YOUR GOAL: Find the word "rcases" in the records and copy every line where it occurs.
*** Opening PROVIDED ENTRIES ***
-- ==== Sys2Proof/Laws/Emit.lean ====
section
/-! SUPPORT. Emission of many pixels, said once: whatever emits the pixels of a list of colours leaves
`emittedPixels`. -/

namespace Sys2Proof.Machine

open Sys2Proof.Safety

@[simp] theorem emittedPixels_nil (s : State) : emittedPixels [] s = s := by simp [emittedPixels]

@[simp] theorem emittedPixels_pix (cs : List Colour) (s : State) : (emittedPixels cs s).pix = s.pix - cs.length := rfl

@[simp] theorem emittedPixels_lut (cs : List Colour) (s : State) : (emittedPixels cs s).lut = s.lut := by
  simp [emittedPixels]

/-- Emission does not depend on `pix`. -/
theorem emitted_setPix (bs : List Byte) (s : State) (p : Nat) :
    emitted bs { s with pix := p } = { emitted bs s with pix := p } := by
  unfold emitted
  split_ifs <;> rfl

theorem canEmit_setPix {bs : List Byte} {s : State} {p : Nat} :
    canEmit { s with pix := p } bs ↔ canEmit s bs := Iff.rfl

/-- Emitting two lists of pixels, one after the other. -/
theorem emittedPixels_append {cs ds : List Colour} {s : State} (h : canEmit s (pixelBytes (cs ++ ds))) :
    emittedPixels ds (emittedPixels cs s) = emittedPixels (cs ++ ds) s := by
  rw [pixelBytes_append] at h
  unfold emittedPixels
  rw [emitted_setPix, emitted_append h, ← pixelBytes_append]
  simp [Nat.sub_sub]

theorem canEmit_pixels_right {cs ds : List Colour} {s : State} (h : canEmit s (pixelBytes (cs ++ ds)))
    (hd : ds ≠ []) : canEmit (emittedPixels cs s) (pixelBytes ds) := by
  rw [pixelBytes_append] at h
  refine canEmit_setPix.2 (canEmit_right h ?_)
  intro he
  have := congrArg List.length he
  simp only [pixelBytes_length, List.length_nil] at this
  exact hd (List.length_eq_zero_iff.1 (by omega))

theorem canEmit_pixels_left {cs ds : List Colour} {s : State} (h : canEmit s (pixelBytes (cs ++ ds))) :
    canEmit s (pixelBytes cs) := by
  rw [pixelBytes_append] at h
  exact canEmit_left h

@[simp] theorem lutColours_nil (s : State) : lutColours s [] = some [] := rfl

theorem lutColours_cons_some {s : State} {i : Nybble} {is : List Nybble} {cs : List Colour} :
    lutColours s (i :: is) = some cs ↔
      ∃ c ds, (lutEntry s i).colour? = some c ∧ lutColours s is = some ds ∧ cs = c :: ds := by
  simp only [lutColours, List.mapM_cons, Option.bind_eq_bind, Option.bind_eq_some_iff, Option.pure_def,
    Option.some.injEq]
  constructor
  · rintro ⟨c, h1, ds, h2, h3⟩; exact ⟨c, ds, h1, h2, h3.symm⟩
  · rintro ⟨c, ds, h1, h2, h3⟩; exact ⟨c, h1, ds, h2, h3.symm⟩

theorem lutColours_append_some {s : State} {is js : List Nybble} {cs : List Colour} :
    lutColours s (is ++ js) = some cs ↔
      ∃ ds es, lutColours s is = some ds ∧ lutColours s js = some es ∧ cs = ds ++ es := by
  simp only [lutColours, List.mapM_append, Option.bind_eq_bind, Option.bind_eq_some_iff, Option.pure_def,
    Option.some.injEq]
  constructor
  · rintro ⟨ds, h1, es, h2, h3⟩; exact ⟨ds, es, h1, h2, h3.symm⟩
  · rintro ⟨ds, es, h1, h2, h3⟩; exact ⟨ds, h1, es, h2, h3.symm⟩

theorem lutColours_length {s : State} {is : List Nybble} {cs : List Colour} (h : lutColours s is = some cs) :
    cs.length = is.length := by
  induction is generalizing cs with
  | nil => simp at h; simp [h]
  | cons i is ih =>
    obtain ⟨c, ds, _, h2, rfl⟩ := lutColours_cons_some.1 h
    simp [ih h2]

/-- Colours depend on the LUT alone. -/
theorem lutColours_congr {s t : State} (h : t.lut = s.lut) (is : List Nybble) : lutColours t is = lutColours s is := by
  simp [lutColours, lutEntry, h]

/-- Pixels k .. k+m-1 of a group, when their entries are loaded and the flash can take them (R173). -/
theorem emitGroupFrom_ok (n : Bpp) (g : Nybble) (m k : Nat) (s : State) (cs : List Colour)
    (hc : lutColours s (((List.range' k m).map (groupPixel n g)).take s.pix) = some cs)
    (he : cs = [] ∨ canEmit s (pixelBytes cs)) :
    emitGroupFrom n g m k s = .go (emittedPixels cs s) := by
  induction m generalizing k s cs with
  | zero => simp at hc; subst hc; simp [emitGroupFrom]
  | succ m ih =>
    rcases Nat.eq_zero_or_pos s.pix with hp | hp
    · simp [hp] at hc; subst hc; simp [emitGroupFrom, hp]
    · obtain ⟨p, hp'⟩ : ∃ p, s.pix = p + 1 := ⟨s.pix - 1, by omega⟩
      rw [List.range'_succ, List.map_cons, hp', List.take_succ_cons] at hc
      obtain ⟨c, ds, h1, h2, rfl⟩ := lutColours_cons_some.1 hc
      have he' : canEmit s (pixelBytes ([c] ++ ds)) := by simpa using he
      have hone : emitTilePixel c s = .go (emittedPixels [c] s) :=
        emitTilePixel_ok (by simpa using canEmit_pixels_left he')
      have hrest : emitGroupFrom n g m (k + 1) (emittedPixels [c] s) = .go (emittedPixels ds (emittedPixels [c] s)) := by
        apply ih
        · rw [lutColours_congr (emittedPixels_lut [c] s)]
          simpa [hp'] using h2
        · rcases eq_or_ne ds [] with hd | hd
          · exact .inl hd
          · exact .inr (canEmit_pixels_right he' hd)
      rw [emitGroupFrom, if_neg (by omega), withLutRead, h1]
      simp only [hone, Flow.andThen_go, hrest, emittedPixels_append he', List.singleton_append]

/-- The pixels of several groups, cut off where `pix` reaches 0 (R173, R176, R181). -/
theorem emitGroups_ok (n : Bpp) (gs : List Nybble) (s : State) (cs : List Colour)
    (hc : lutColours s ((gs.flatMap (groupIndices n)).take s.pix) = some cs)
    (he : cs = [] ∨ canEmit s (pixelBytes cs)) :
    emitGroups n gs s = .go (emittedPixels cs s) := by
  induction gs generalizing s cs with
  | nil => simp at hc; subst hc; simp [emitGroups]
  | cons g rest ih =>
    rw [List.flatMap_cons, List.take_append] at hc
    obtain ⟨ds, es, h1, h2, rfl⟩ := lutColours_append_some.1 hc
    have hlen : (groupIndices n g).length = pixelsPerGroup n := by simp [groupIndices]
    have hds : ds.length = min s.pix (pixelsPerGroup n) := by
      rw [lutColours_length h1, List.length_take, hlen]
    have hgroup : emitGroup n g s = .go (emittedPixels ds s) := by
      refine emitGroupFrom_ok n g (pixelsPerGroup n) 0 s ds ?_ ?_
      · rwa [groupIndices, List.range_eq_range'] at h1
      · rcases he with he | he
        · exact .inl (List.append_eq_nil_iff.1 he).1
        · exact .inr (canEmit_pixels_left he)
    rw [emitGroups, hgroup, Flow.andThen_go]
    rcases eq_or_ne es [] with hes | hes
    · subst hes
      rw [List.append_nil, ih (emittedPixels ds s) []]
      · simp
      · rw [lutColours_congr (emittedPixels_lut ds s), emittedPixels_pix, hds, ← h2, hlen]
        congr 2; omega
      · exact .inl rfl
    · have he' : canEmit s (pixelBytes (ds ++ es)) := he.resolve_left (by simp [hes])
      rw [ih (emittedPixels ds s) es, emittedPixels_append he']
      · rw [lutColours_congr (emittedPixels_lut ds s), emittedPixels_pix, hds, ← h2, hlen]
        congr 2; omega
      · exact .inr (canEmit_pixels_right he' hes)

end Sys2Proof.Machine
end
*** Closing PROVIDED ENTRIES ***
RESPONSE:
    rcases Nat.eq_zero_or_pos s.pix with hp | hp
        · rcases eq_or_ne ds [] with hd | hd
      · rcases he with he | he
    rcases eq_or_ne es [] with hes | hes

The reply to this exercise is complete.